Problem details:
Return the run of lines below that opens with the line containing "(setXs w s).ie = s.ie := rfl" and closes with the line containing "(setXs w s).ainc = s.ainc := rfl", keeping each one exact.

*** Exercise data Section Begins ***

-- ==== Sys2Proof/Laws/State.lean ====
section
/-! SUPPORT. One lemma per field per named update of State, each true by definition: no later proof unfolds a record
update. -/

namespace Sys2Proof.Machine

variable (s : State)

section accept
variable (w : Word)

@[simp] theorem accept_ie : (accept w s).ie = s.ie := rfl
@[simp] theorem accept_busy : (accept w s).busy = true := rfl
@[simp] theorem accept_done : (accept w s).done = false := rfl
@[simp] theorem accept_err : (accept w s).err = false := rfl
@[simp] theorem accept_accErr : (accept w s).accErr = s.accErr := rfl
@[simp] theorem accept_ksValid : (accept w s).ksValid = s.ksValid := rfl
@[simp] theorem accept_pValid : (accept w s).pValid = s.pValid := rfl
@[simp] theorem accept_qValid : (accept w s).qValid = s.qValid := rfl
@[simp] theorem accept_code : (accept w s).code = .clear := rfl
@[simp] theorem accept_cmd : (accept w s).cmd = w := rfl
@[simp] theorem accept_seed : (accept w s).seed = s.seed := rfl
@[simp] theorem accept_start : (accept w s).start = s.start := rfl
@[simp] theorem accept_width : (accept w s).width = s.width := rfl
@[simp] theorem accept_height : (accept w s).height = s.height := rfl
@[simp] theorem accept_cap : (accept w s).cap = s.cap := rfl
@[simp] theorem accept_xs : (accept w s).xs = s.xs := rfl
@[simp] theorem accept_win : (accept w s).win = s.win := rfl
@[simp] theorem accept_ainc : (accept w s).ainc = s.ainc := rfl
@[simp] theorem accept_widx : (accept w s).widx = s.widx := rfl
@[simp] theorem accept_ks : (accept w s).ks = s.ks := rfl
@[simp] theorem accept_p : (accept w s).p = s.p := rfl
@[simp] theorem accept_q : (accept w s).q = s.q := rfl
@[simp] theorem accept_buf : (accept w s).buf = s.buf := rfl
@[simp] theorem accept_epoch : (accept w s).epoch = s.epoch := rfl
@[simp] theorem accept_schedule : (accept w s).schedule = s.schedule := rfl
@[simp] theorem accept_rdata : (accept w s).rdata = s.rdata := rfl
end accept

section finish

@[simp] theorem finish_ie : (finish s).ie = s.ie := rfl
@[simp] theorem finish_busy : (finish s).busy = false := rfl
@[simp] theorem finish_done : (finish s).done = true := rfl
@[simp] theorem finish_err : (finish s).err = s.err := rfl
@[simp] theorem finish_accErr : (finish s).accErr = s.accErr := rfl
@[simp] theorem finish_ksValid : (finish s).ksValid = s.ksValid := rfl
@[simp] theorem finish_pValid : (finish s).pValid = s.pValid := rfl
@[simp] theorem finish_qValid : (finish s).qValid = s.qValid := rfl
@[simp] theorem finish_code : (finish s).code = s.code := rfl
@[simp] theorem finish_cmd : (finish s).cmd = s.cmd := rfl
@[simp] theorem finish_seed : (finish s).seed = s.seed := rfl
@[simp] theorem finish_start : (finish s).start = s.start := rfl
@[simp] theorem finish_width : (finish s).width = s.width := rfl
@[simp] theorem finish_height : (finish s).height = s.height := rfl
@[simp] theorem finish_cap : (finish s).cap = s.cap := rfl
@[simp] theorem finish_xs : (finish s).xs = s.xs := rfl
@[simp] theorem finish_win : (finish s).win = s.win := rfl
@[simp] theorem finish_ainc : (finish s).ainc = s.ainc := rfl
@[simp] theorem finish_widx : (finish s).widx = s.widx := rfl
@[simp] theorem finish_ks : (finish s).ks = s.ks := rfl
@[simp] theorem finish_p : (finish s).p = s.p := rfl
@[simp] theorem finish_q : (finish s).q = s.q := rfl
@[simp] theorem finish_buf : (finish s).buf = s.buf := rfl
@[simp] theorem finish_epoch : (finish s).epoch = s.epoch := rfl
@[simp] theorem finish_schedule : (finish s).schedule = s.schedule := rfl
@[simp] theorem finish_rdata : (finish s).rdata = s.rdata := rfl
end finish

section abort
variable (c : ErrCode)

@[simp] theorem abort_ie : (abort c s).ie = s.ie := rfl
@[simp] theorem abort_busy : (abort c s).busy = s.busy := rfl
@[simp] theorem abort_done : (abort c s).done = s.done := rfl
@[simp] theorem abort_err : (abort c s).err = true := rfl
@[simp] theorem abort_accErr : (abort c s).accErr = s.accErr := rfl
@[simp] theorem abort_ksValid : (abort c s).ksValid = s.ksValid := rfl
@[simp] theorem abort_pValid : (abort c s).pValid = s.pValid := rfl
@[simp] theorem abort_qValid : (abort c s).qValid = s.qValid := rfl
@[simp] theorem abort_code : (abort c s).code = c := rfl
@[simp] theorem abort_cmd : (abort c s).cmd = s.cmd := rfl
@[simp] theorem abort_seed : (abort c s).seed = s.seed := rfl
@[simp] theorem abort_start : (abort c s).start = s.start := rfl
@[simp] theorem abort_width : (abort c s).width = s.width := rfl
@[simp] theorem abort_height : (abort c s).height = s.height := rfl
@[simp] theorem abort_cap : (abort c s).cap = s.cap := rfl
@[simp] theorem abort_xs : (abort c s).xs = s.xs := rfl
@[simp] theorem abort_win : (abort c s).win = s.win := rfl
@[simp] theorem abort_ainc : (abort c s).ainc = s.ainc := rfl
@[simp] theorem abort_widx : (abort c s).widx = s.widx := rfl
@[simp] theorem abort_ks : (abort c s).ks = s.ks := rfl
@[simp] theorem abort_p : (abort c s).p = s.p := rfl
@[simp] theorem abort_q : (abort c s).q = s.q := rfl
@[simp] theorem abort_buf : (abort c s).buf = s.buf := rfl
@[simp] theorem abort_epoch : (abort c s).epoch = s.epoch := rfl
@[simp] theorem abort_schedule : (abort c s).schedule = s.schedule := rfl
@[simp] theorem abort_rdata : (abort c s).rdata = s.rdata := rfl
end abort

section dropAccess

@[simp] theorem dropAccess_ie : (dropAccess s).ie = s.ie := rfl
@[simp] theorem dropAccess_busy : (dropAccess s).busy = s.busy := rfl
@[simp] theorem dropAccess_done : (dropAccess s).done = s.done := rfl
@[simp] theorem dropAccess_err : (dropAccess s).err = s.err := rfl
@[simp] theorem dropAccess_accErr : (dropAccess s).accErr = true := rfl
@[simp] theorem dropAccess_ksValid : (dropAccess s).ksValid = s.ksValid := rfl
@[simp] theorem dropAccess_pValid : (dropAccess s).pValid = s.pValid := rfl
@[simp] theorem dropAccess_qValid : (dropAccess s).qValid = s.qValid := rfl
@[simp] theorem dropAccess_code : (dropAccess s).code = s.code := rfl
@[simp] theorem dropAccess_cmd : (dropAccess s).cmd = s.cmd := rfl
@[simp] theorem dropAccess_seed : (dropAccess s).seed = s.seed := rfl
@[simp] theorem dropAccess_start : (dropAccess s).start = s.start := rfl
@[simp] theorem dropAccess_width : (dropAccess s).width = s.width := rfl
@[simp] theorem dropAccess_height : (dropAccess s).height = s.height := rfl
@[simp] theorem dropAccess_cap : (dropAccess s).cap = s.cap := rfl
@[simp] theorem dropAccess_xs : (dropAccess s).xs = s.xs := rfl
@[simp] theorem dropAccess_win : (dropAccess s).win = s.win := rfl
@[simp] theorem dropAccess_ainc : (dropAccess s).ainc = s.ainc := rfl
@[simp] theorem dropAccess_widx : (dropAccess s).widx = s.widx := rfl
@[simp] theorem dropAccess_ks : (dropAccess s).ks = s.ks := rfl
@[simp] theorem dropAccess_p : (dropAccess s).p = s.p := rfl
@[simp] theorem dropAccess_q : (dropAccess s).q = s.q := rfl
@[simp] theorem dropAccess_buf : (dropAccess s).buf = s.buf := rfl
@[simp] theorem dropAccess_epoch : (dropAccess s).epoch = s.epoch := rfl
@[simp] theorem dropAccess_schedule : (dropAccess s).schedule = s.schedule := rfl
@[simp] theorem dropAccess_rdata : (dropAccess s).rdata = s.rdata := rfl
end dropAccess

section answer
variable (v : Word)

@[simp] theorem answer_ie : (answer v s).ie = s.ie := rfl
@[simp] theorem answer_busy : (answer v s).busy = s.busy := rfl
@[simp] theorem answer_done : (answer v s).done = s.done := rfl
@[simp] theorem answer_err : (answer v s).err = s.err := rfl
@[simp] theorem answer_accErr : (answer v s).accErr = s.accErr := rfl
@[simp] theorem answer_ksValid : (answer v s).ksValid = s.ksValid := rfl
@[simp] theorem answer_pValid : (answer v s).pValid = s.pValid := rfl
@[simp] theorem answer_qValid : (answer v s).qValid = s.qValid := rfl
@[simp] theorem answer_code : (answer v s).code = s.code := rfl
@[simp] theorem answer_cmd : (answer v s).cmd = s.cmd := rfl
@[simp] theorem answer_seed : (answer v s).seed = s.seed := rfl
@[simp] theorem answer_start : (answer v s).start = s.start := rfl
@[simp] theorem answer_width : (answer v s).width = s.width := rfl
@[simp] theorem answer_height : (answer v s).height = s.height := rfl
@[simp] theorem answer_cap : (answer v s).cap = s.cap := rfl
@[simp] theorem answer_xs : (answer v s).xs = s.xs := rfl
@[simp] theorem answer_win : (answer v s).win = s.win := rfl
@[simp] theorem answer_ainc : (answer v s).ainc = s.ainc := rfl
@[simp] theorem answer_widx : (answer v s).widx = s.widx := rfl
@[simp] theorem answer_ks : (answer v s).ks = s.ks := rfl
@[simp] theorem answer_p : (answer v s).p = s.p := rfl
@[simp] theorem answer_q : (answer v s).q = s.q := rfl
@[simp] theorem answer_buf : (answer v s).buf = s.buf := rfl
@[simp] theorem answer_epoch : (answer v s).epoch = s.epoch := rfl
@[simp] theorem answer_schedule : (answer v s).schedule = s.schedule := rfl
@[simp] theorem answer_rdata : (answer v s).rdata = v := rfl
end answer

section withSchedule
variable (l : List Turn)

@[simp] theorem withSchedule_ie : (withSchedule l s).ie = s.ie := rfl
@[simp] theorem withSchedule_busy : (withSchedule l s).busy = s.busy := rfl
@[simp] theorem withSchedule_done : (withSchedule l s).done = s.done := rfl
@[simp] theorem withSchedule_err : (withSchedule l s).err = s.err := rfl
@[simp] theorem withSchedule_accErr : (withSchedule l s).accErr = s.accErr := rfl
@[simp] theorem withSchedule_ksValid : (withSchedule l s).ksValid = s.ksValid := rfl
@[simp] theorem withSchedule_pValid : (withSchedule l s).pValid = s.pValid := rfl
@[simp] theorem withSchedule_qValid : (withSchedule l s).qValid = s.qValid := rfl
@[simp] theorem withSchedule_code : (withSchedule l s).code = s.code := rfl
@[simp] theorem withSchedule_cmd : (withSchedule l s).cmd = s.cmd := rfl
@[simp] theorem withSchedule_seed : (withSchedule l s).seed = s.seed := rfl
@[simp] theorem withSchedule_start : (withSchedule l s).start = s.start := rfl
@[simp] theorem withSchedule_width : (withSchedule l s).width = s.width := rfl
@[simp] theorem withSchedule_height : (withSchedule l s).height = s.height := rfl
@[simp] theorem withSchedule_cap : (withSchedule l s).cap = s.cap := rfl
@[simp] theorem withSchedule_xs : (withSchedule l s).xs = s.xs := rfl
@[simp] theorem withSchedule_win : (withSchedule l s).win = s.win := rfl
@[simp] theorem withSchedule_ainc : (withSchedule l s).ainc = s.ainc := rfl
@[simp] theorem withSchedule_widx : (withSchedule l s).widx = s.widx := rfl
@[simp] theorem withSchedule_ks : (withSchedule l s).ks = s.ks := rfl
@[simp] theorem withSchedule_p : (withSchedule l s).p = s.p := rfl
@[simp] theorem withSchedule_q : (withSchedule l s).q = s.q := rfl
@[simp] theorem withSchedule_buf : (withSchedule l s).buf = s.buf := rfl
@[simp] theorem withSchedule_epoch : (withSchedule l s).epoch = s.epoch := rfl
@[simp] theorem withSchedule_schedule : (withSchedule l s).schedule = l := rfl
@[simp] theorem withSchedule_rdata : (withSchedule l s).rdata = s.rdata := rfl
end withSchedule

section setValid
variable (k v u : Bool)

@[simp] theorem setValid_ie : (setValid k v u s).ie = s.ie := rfl
@[simp] theorem setValid_busy : (setValid k v u s).busy = s.busy := rfl
@[simp] theorem setValid_done : (setValid k v u s).done = s.done := rfl
@[simp] theorem setValid_err : (setValid k v u s).err = s.err := rfl
@[simp] theorem setValid_accErr : (setValid k v u s).accErr = s.accErr := rfl
@[simp] theorem setValid_ksValid : (setValid k v u s).ksValid = k := rfl
@[simp] theorem setValid_pValid : (setValid k v u s).pValid = v := rfl
@[simp] theorem setValid_qValid : (setValid k v u s).qValid = u := rfl
@[simp] theorem setValid_code : (setValid k v u s).code = s.code := rfl
@[simp] theorem setValid_cmd : (setValid k v u s).cmd = s.cmd := rfl
@[simp] theorem setValid_seed : (setValid k v u s).seed = s.seed := rfl
@[simp] theorem setValid_start : (setValid k v u s).start = s.start := rfl
@[simp] theorem setValid_width : (setValid k v u s).width = s.width := rfl
@[simp] theorem setValid_height : (setValid k v u s).height = s.height := rfl
@[simp] theorem setValid_cap : (setValid k v u s).cap = s.cap := rfl
@[simp] theorem setValid_xs : (setValid k v u s).xs = s.xs := rfl
@[simp] theorem setValid_win : (setValid k v u s).win = s.win := rfl
@[simp] theorem setValid_ainc : (setValid k v u s).ainc = s.ainc := rfl
@[simp] theorem setValid_widx : (setValid k v u s).widx = s.widx := rfl
@[simp] theorem setValid_ks : (setValid k v u s).ks = s.ks := rfl
@[simp] theorem setValid_p : (setValid k v u s).p = s.p := rfl
@[simp] theorem setValid_q : (setValid k v u s).q = s.q := rfl
@[simp] theorem setValid_buf : (setValid k v u s).buf = s.buf := rfl
@[simp] theorem setValid_epoch : (setValid k v u s).epoch = s.epoch := rfl
@[simp] theorem setValid_schedule : (setValid k v u s).schedule = s.schedule := rfl
@[simp] theorem setValid_rdata : (setValid k v u s).rdata = s.rdata := rfl
end setValid

section setXs
variable (w : Word)

@[simp] theorem setXs_ie : (setXs w s).ie = s.ie := rfl
@[simp] theorem setXs_busy : (setXs w s).busy = s.busy := rfl
@[simp] theorem setXs_done : (setXs w s).done = s.done := rfl
@[simp] theorem setXs_err : (setXs w s).err = s.err := rfl
@[simp] theorem setXs_accErr : (setXs w s).accErr = s.accErr := rfl
@[simp] theorem setXs_ksValid : (setXs w s).ksValid = s.ksValid := rfl
@[simp] theorem setXs_pValid : (setXs w s).pValid = s.pValid := rfl
@[simp] theorem setXs_qValid : (setXs w s).qValid = s.qValid := rfl
@[simp] theorem setXs_code : (setXs w s).code = s.code := rfl
@[simp] theorem setXs_cmd : (setXs w s).cmd = s.cmd := rfl
@[simp] theorem setXs_seed : (setXs w s).seed = s.seed := rfl
@[simp] theorem setXs_start : (setXs w s).start = s.start := rfl
@[simp] theorem setXs_width : (setXs w s).width = s.width := rfl
@[simp] theorem setXs_height : (setXs w s).height = s.height := rfl
@[simp] theorem setXs_cap : (setXs w s).cap = s.cap := rfl
@[simp] theorem setXs_xs : (setXs w s).xs = w := rfl
@[simp] theorem setXs_win : (setXs w s).win = s.win := rfl
@[simp] theorem setXs_ainc : (setXs w s).ainc = s.ainc := rfl
@[simp] theorem setXs_widx : (setXs w s).widx = s.widx := rfl
@[simp] theorem setXs_ks : (setXs w s).ks = s.ks := rfl
@[simp] theorem setXs_p : (setXs w s).p = s.p := rfl
@[simp] theorem setXs_q : (setXs w s).q = s.q := rfl
@[simp] theorem setXs_buf : (setXs w s).buf = s.buf := rfl
@[simp] theorem setXs_epoch : (setXs w s).epoch = s.epoch := rfl
@[simp] theorem setXs_schedule : (setXs w s).schedule = s.schedule := rfl
@[simp] theorem setXs_rdata : (setXs w s).rdata = s.rdata := rfl
end setXs

section clearStatus
variable (v : Word)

*** Exercise data Section Ends ***

Answer to the exercise:
@[simp] theorem setXs_ie : (setXs w s).ie = s.ie := rfl
@[simp] theorem setXs_busy : (setXs w s).busy = s.busy := rfl
@[simp] theorem setXs_done : (setXs w s).done = s.done := rfl
@[simp] theorem setXs_err : (setXs w s).err = s.err := rfl
@[simp] theorem setXs_accErr : (setXs w s).accErr = s.accErr := rfl
@[simp] theorem setXs_ksValid : (setXs w s).ksValid = s.ksValid := rfl
@[simp] theorem setXs_pValid : (setXs w s).pValid = s.pValid := rfl
@[simp] theorem setXs_qValid : (setXs w s).qValid = s.qValid := rfl
@[simp] theorem setXs_code : (setXs w s).code = s.code := rfl
@[simp] theorem setXs_cmd : (setXs w s).cmd = s.cmd := rfl
@[simp] theorem setXs_seed : (setXs w s).seed = s.seed := rfl
@[simp] theorem setXs_start : (setXs w s).start = s.start := rfl
@[simp] theorem setXs_width : (setXs w s).width = s.width := rfl
@[simp] theorem setXs_height : (setXs w s).height = s.height := rfl
@[simp] theorem setXs_cap : (setXs w s).cap = s.cap := rfl
@[simp] theorem setXs_xs : (setXs w s).xs = w := rfl
@[simp] theorem setXs_win : (setXs w s).win = s.win := rfl
@[simp] theorem setXs_ainc : (setXs w s).ainc = s.ainc := rfl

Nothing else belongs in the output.